Другим? Человек может что-нибудь доказать другим, только когда жив.
Не вернешься к Ломсаргису – пропадешь.
Юозас толкнул дверь, собираясь оставить Элишеву одну, но вдруг за спиной услышал ее голос:
– А что, Йоске, если мы сделаем так: до Зеленой рощи мы дойдем с тобой вместе, а там я сама решу, куда мне идти? Может быть, и вернусь на хутор.
Обманет, мелькнуло у Томкуса, не вернется. Евреи всегда остаются евреями. Где не могут взять силой, там стараются добиться хитростью.
Впрочем, какая ему разница, хитростью, не хитростью – каждый выбирает свою судьбу сам.
И Томкус не стал возражать. Если и обманет, то пострадает только она. Видит Бог, он, Юозас, Йоске, искренне хотел ей помочь, хотел этой помощью облегчить и собственную, запутавшуюся, как рыба в сетях, душу. Он хотел, чтобы по ночам ему снились не кошмары, не
Зеленая роща с ее рвами, а рыбалка в устье кишащего тайнами и рыбами
Немана, качающаяся на волнах просмоленная лодка, облака, плывущие над отцовским капюшоном и над его, мальца, головой со светлыми кудряшками, похожими на посыпанные корицей хрустящие крендельки, которые пекла на Пасху мать Элишевы Пнина.
– Я готова, – объявила Элишева.
– Может, ты хочешь что-нибудь взять с собой?..
– Взять? – Элишева не сразу поняла, о чем услужливый Томкус говорит.
– Ну, например, эти подсвечники. Или карманные часы отца. Он их снял и оставил на комоде. Их надо только завести.
– Нет, нет!
– Может, какое-нибудь платье из шкафа? Блузку? Свитерок? Я их нафталином пересыпал.
– Пусть останутся для твоей невесты. То, что, Йоске, я хотела бы взять, нельзя ни надеть, ни зажечь, ни завести. – Она встала, снова погладила “Зингер” и сказала: – Время на часах еще можно завести, а вот то, что на дворе, все равно не удастся. Для евреев оно тут кончилось. Пошли!

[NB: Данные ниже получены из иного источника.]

/-- R314: A 32-byte fault message is taken whole into its mailbox target. -/
def execFaultMessage (core : CoreId) (ctx : Nat) (s : State) : Host.Outcome State Fault Refusal :=
  let a : CtxId := ⟨core, ctx⟩
  if (s.ctx a).msgDue then .next (postMsg (s.modCtx a fun c => { c with msgDue := false, perm := false }) a 0 (mailTo s core) (faultMsg s a))
  else .next s

/-- The message of an uncorrectable error that a unit of a context consumes. No fault has set TRAP.EPC for it: EPC is the register as it
stands (R314, log 71). -/
def postUnitFault (s : State) (a : CtxId) (unit : Nat) (perm : Bool) (info : W32) (addr : Dword) : State :=
  postMsg s a (if unit = 0 then 99 else unit) (mailTo s a.core) (faultWords s a unit (if perm then 8 else 0) 0x17 info addr (s.ctx a).r.epc)

/-- An uncorrectable error that an engine or a channel of a context consumes is counted, and its message posted (R191, R314, R318). -/
def unitFault (s : State) (a : CtxId) (unit : Nat) (loc : Nat) (addr : Dword) : State :=
  let was := (s.ctx a).perm
  let s := noteUncorr (s.modCtx a fun c => { c with perm := false }) a (some loc)
  let perm := (s.ctx a).perm
  postUnitFault (s.modCtx a fun c => { c with perm := was }) a unit perm (BitVec.ofNat 32 (memKind loc)) addr

/-- R225: A TLB miss message is taken whole into a mailbox. -/
def execMissMessage (core : CoreId) (ctx unit : Nat) (s : State) : Host.Outcome State Fault Refusal :=
  let a : CtxId := ⟨core, ctx⟩
  match (s.ctx a).misses.find? fun m => m.unit == unit && !m.posted with
  | none => .next s
  | some m =>
    let s' := s.modCtx a fun c => { c with misses := c.misses.map fun x => if x == m then { x with posted := true } else x }
    .next (postMsg s' a unit (mailTo s core) (missMsg s a m))

/-- A stage-2 fault record for a requester's miss (R230): the original VA, the guest-physical address, the ASID, CODE 0x12 or 0x13,
S1WALK with the ACC of the failing access (0 for a table read), and the requester's handle and die. -/
def stage2Msg (x : Stage2Fault) : List Dword :=
  let code := if x.perm then 0x13 else 0x12
  let flags := if x.walk then 1 else x.acc.toNat * 2
  [x.va.setWidth 64, x.gpa, BitVec.ofNat 64 (reqHandle ⟨x.core, x.ctx⟩ x.unit x.seq * 2 ^ 32 + flags * 2 ^ 24 + code * 2 ^ 16 + x.asid.toNat),
    BitVec.ofNat 64 (dieOf x.core)]

/-- R230: A stage-2 fault record is posted to the boot core; the requester keeps waiting. -/
def execStage2FaultRecord (x : Stage2Fault) (s : State) : Host.Outcome State Fault Refusal := .next (postMsg s ⟨x.core, x.ctx⟩ 99 ⟨.boot, 0⟩ (stage2Msg x))

/-- R314: A held message enters the mailbox when an entry frees. -/
def execMailboxHeldEntry (core : CoreId) (s : State) : Host.Outcome State Fault Refusal := .next (admitHeld s core)

/-- R315: Firmware removes the oldest mailbox message; a held one may enter. -/
def execMboxPop (core : CoreId) (s : State) : Host.Outcome State Fault Refusal :=
  .next ((s.modCore core fun c => { c with mailbox := { c.mailbox with msgs := c.mailbox.msgs.drop 1 } }).due
    (.mailboxHeldEntry core))

/-- Entries a core's TLB holds (R222); the boot and service cores as L1 (log 14). -/
def tlbSize : CoreKind → Nat | .l2 => 256 | .l3 => 256 | _ => 64

/-- Whether an entry's page overlaps the page of `shift` bits that holds `va` (R226, R233). -/
def TlbEntry.overlaps (t : TlbEntry) (asid va shift : Nat) : Bool :=
  t.asid == asid && (let m := max shift t.shift; t.page * 2 ^ t.shift / 2 ^ m == va / 2 ^ m)

def invalidate (p : TlbEntry → Bool) (t : Tlb) : Tlb :=
  { t with slots := t.slots.map fun e => if e.valid && p e then { e with valid := false } else e }

/-- Write an entry into the lowest invalid or expired slot, else at the round-robin pointer, which starts at 0 and advances when a write uses it
(R226; DESIGN CHOICE, log 101). -/
def tlbInsert (cap ticks : Nat) (e : TlbEntry) (t : Tlb) : Tlb :=
  match (List.range t.slots.length).find? fun i => match t.slots[i]? with | some x => !x.valid || x.expires ≤ ticks | none => false with
  | some i => { t with slots := t.slots.set i e }
  | none =>
    if t.slots.length < cap then { t with slots := t.slots ++ [e] }
    else { slots := t.slots.set t.next e, next := (t.next + 1) % cap }

/-- A lease that never ends: above L0 an entry lives until it is removed. -/
def noLease : Nat := 2 ^ 64

/-- Whether an entry serves only the access whose miss it answers (R231). -/
def leaseZero (k : CoreKind) (dat : Dword) : Bool := k == .l0 && bits dat.toNat 52 12 == 0

/-- The tick at which an entry's lease ends (R231). One with LEASE 0 serves the access it answers up to the bound of R232, and none where
it answers no outstanding miss. -/
def leaseEnd (s : State) (k : CoreKind) (dat : Dword) (answers : Bool) : Nat :=
  if leaseZero k dat then (if answers then s.ticks + s.dev.leaseMax.toNat + 32 else s.ticks)
  else if k = .l0 then s.ticks + min (bits dat.toNat 52 12 * 256) s.dev.leaseMax.toNat
  else noLease

/-- The target of a request handle: core, context and unit (R225, R226). -/
def reqTarget (req die : Nat) : CtxId × Nat :=
  (⟨coreAt (bits req 30 2) die (bits req 20 10), bits req 16 4⟩, bits req 12 4 + (if bits req 12 4 = 3 then 16 * bits req 8 4 else 0))

/-- The cores a firmware serves (R50, R315). -/
def serves (fw c : CoreId) : Bool := fw.kind == .boot || (fw.kind == .service && mailboxOf c == fw)

/-- Whether a handle's layer, die and LOCAL name a core (R17, R225). -/
def targetExists (req die : Nat) (c : CoreId) : Bool :=
  coreExists c && dieOf c == die && localOf c == bits req 20 10 && layerOf c.kind == bits req 30 2

/-- The checks of tlbw before its commit (R226). -/
def tlbwBody (e : Env) (s : State) : Act :=
  let sel := e.oldS.toNat
  let tag := e.srcS.toNat
  let dat := e.tsrcS.toNat
  let req := bits sel 0 32
  let fc := bits sel 32 8
  let die := bits sel 40 4
  let ill : Act := .trap ⟨0x01, 0, e.addr, false⟩
  if !isPriv e.kind then ill
  else if sel / 2 ^ 44 ≠ 0 ∨ 8 < die ∨ ¬ (fc = 0 ∨ fc = 0x10 ∨ fc = 0x11 ∨ fc = 0xFF) then ill
  else if bits req 12 4 = 15 ∧ fc ≠ 0 then ill
  else if bitOf tag 1 ∨ dat % 256 ≠ 0 then ill
  else
    let c := (reqTarget req die).1.core
    if !targetExists req die c || !serves e.at'.core c then .trap ⟨0x06, 0, 0, false⟩
    else .done (s.stage e.at' (.tlbw e.oldS e.srcS e.tsrcS))
/-- R226: Firmware answers a miss by installing an entry and resuming or faulting the requester. -/
def execTlbw (f : Fields) (s : State) : Host.Outcome State Fault Refusal := issue Forms.tlbwF f tlbwBody s

/-- End a command of an engine with a STATUS and a failing address (R180, R216). -/
def endCommand (p : Port) (st : Byte) (va : Dword) : Port :=
  match p.input with
  | [] => p
  | h :: t => { p with input := { h with begun := true, outcome := some (st, va) } :: t }

/-- The answer to a miss of a context's own access: a stalled context retries it or takes the fault when it issues; a fault that the
access half met is held with its instruction (R128, R226, R227). -/
def answerOwn (s : State) (a : CtxId) (m : Miss) (fc : Nat) : State :=
  let fault : Byte × W32 × Dword := (BitVec.ofNat 8 fc, BitVec.ofNat 32 m.acc, m.va.setWidth 64)
  match m.early with
  | some e => if fc = 0 then s else s.modCtx a fun c => { c with ahead := c.ahead ++ [⟨e.1, e.2, [], 0, some fault⟩] }
  | none =>
    if (s.ctx a).status = .waiting .miss then (s.modCtx a fun c => { c with pendFault := if fc = 0 then none else some fault }).wake a else s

Что-то похожее он слышал от своей матери. Видно, женщины в отличие от мужчин думают одинаково, – мелькнуло у Юозаса, и он вышел вслед за Элишевой.
Сторонясь первых прохожих, они обогнули рыночную площадь и комендатуру и окольными путями добрались до окраины местечка.
Под сень Зеленой рощи Элишева и Томкус вошли, когда солнце уже во всей своей красе выкатилось из чрева ночи на небосклон и осветило всю округу. Оно слепило глаза, и Элишева рукавом смахивала позолоченные им слезы.
– Где эти клены, под которыми ты стоял? – спросила она.
– Там. – Томкус равнодушно показал рукой на купы деревьев, за которыми виднелся засыпанный песком и заваленный валежником длинный ров.
– Ты можешь вернуться на свою службу. Я хотела бы тут остаться одна.
Без свидетелей, – сказала Элишева. – Дорогу на хутор я знаю, как свои пять пальцев. Не заблужусь.
– Хорошо, – сказал он, но не сдвинулся с места.
– Уходи! Ты сейчас тут лишний, – глухо промолвила Элишева и зашагала к кленам.
Юозас еще долго стоял неподвижно, издали всматриваясь, как она раскачивается в такт молитве. В тишине, которую не нарушали ни ветер, ни птицы, ни шелест листьев, до него долетали непонятные, гортанные слова. Казалось, надо рвом склоняется не женщина, а кружит какая-то диковинная, залетевшая из раскаленной пустыни птица, без крыльев и без оперенья, только с одним огромным клювом, из которого извергаются стон и рыдание, заполняющие всю рощу и восходящие к самому Божьему престолу.
Юозас переложил винтовку в левую руку и, трижды перекрестив Элишеву, зашагал обратно в Мишкине.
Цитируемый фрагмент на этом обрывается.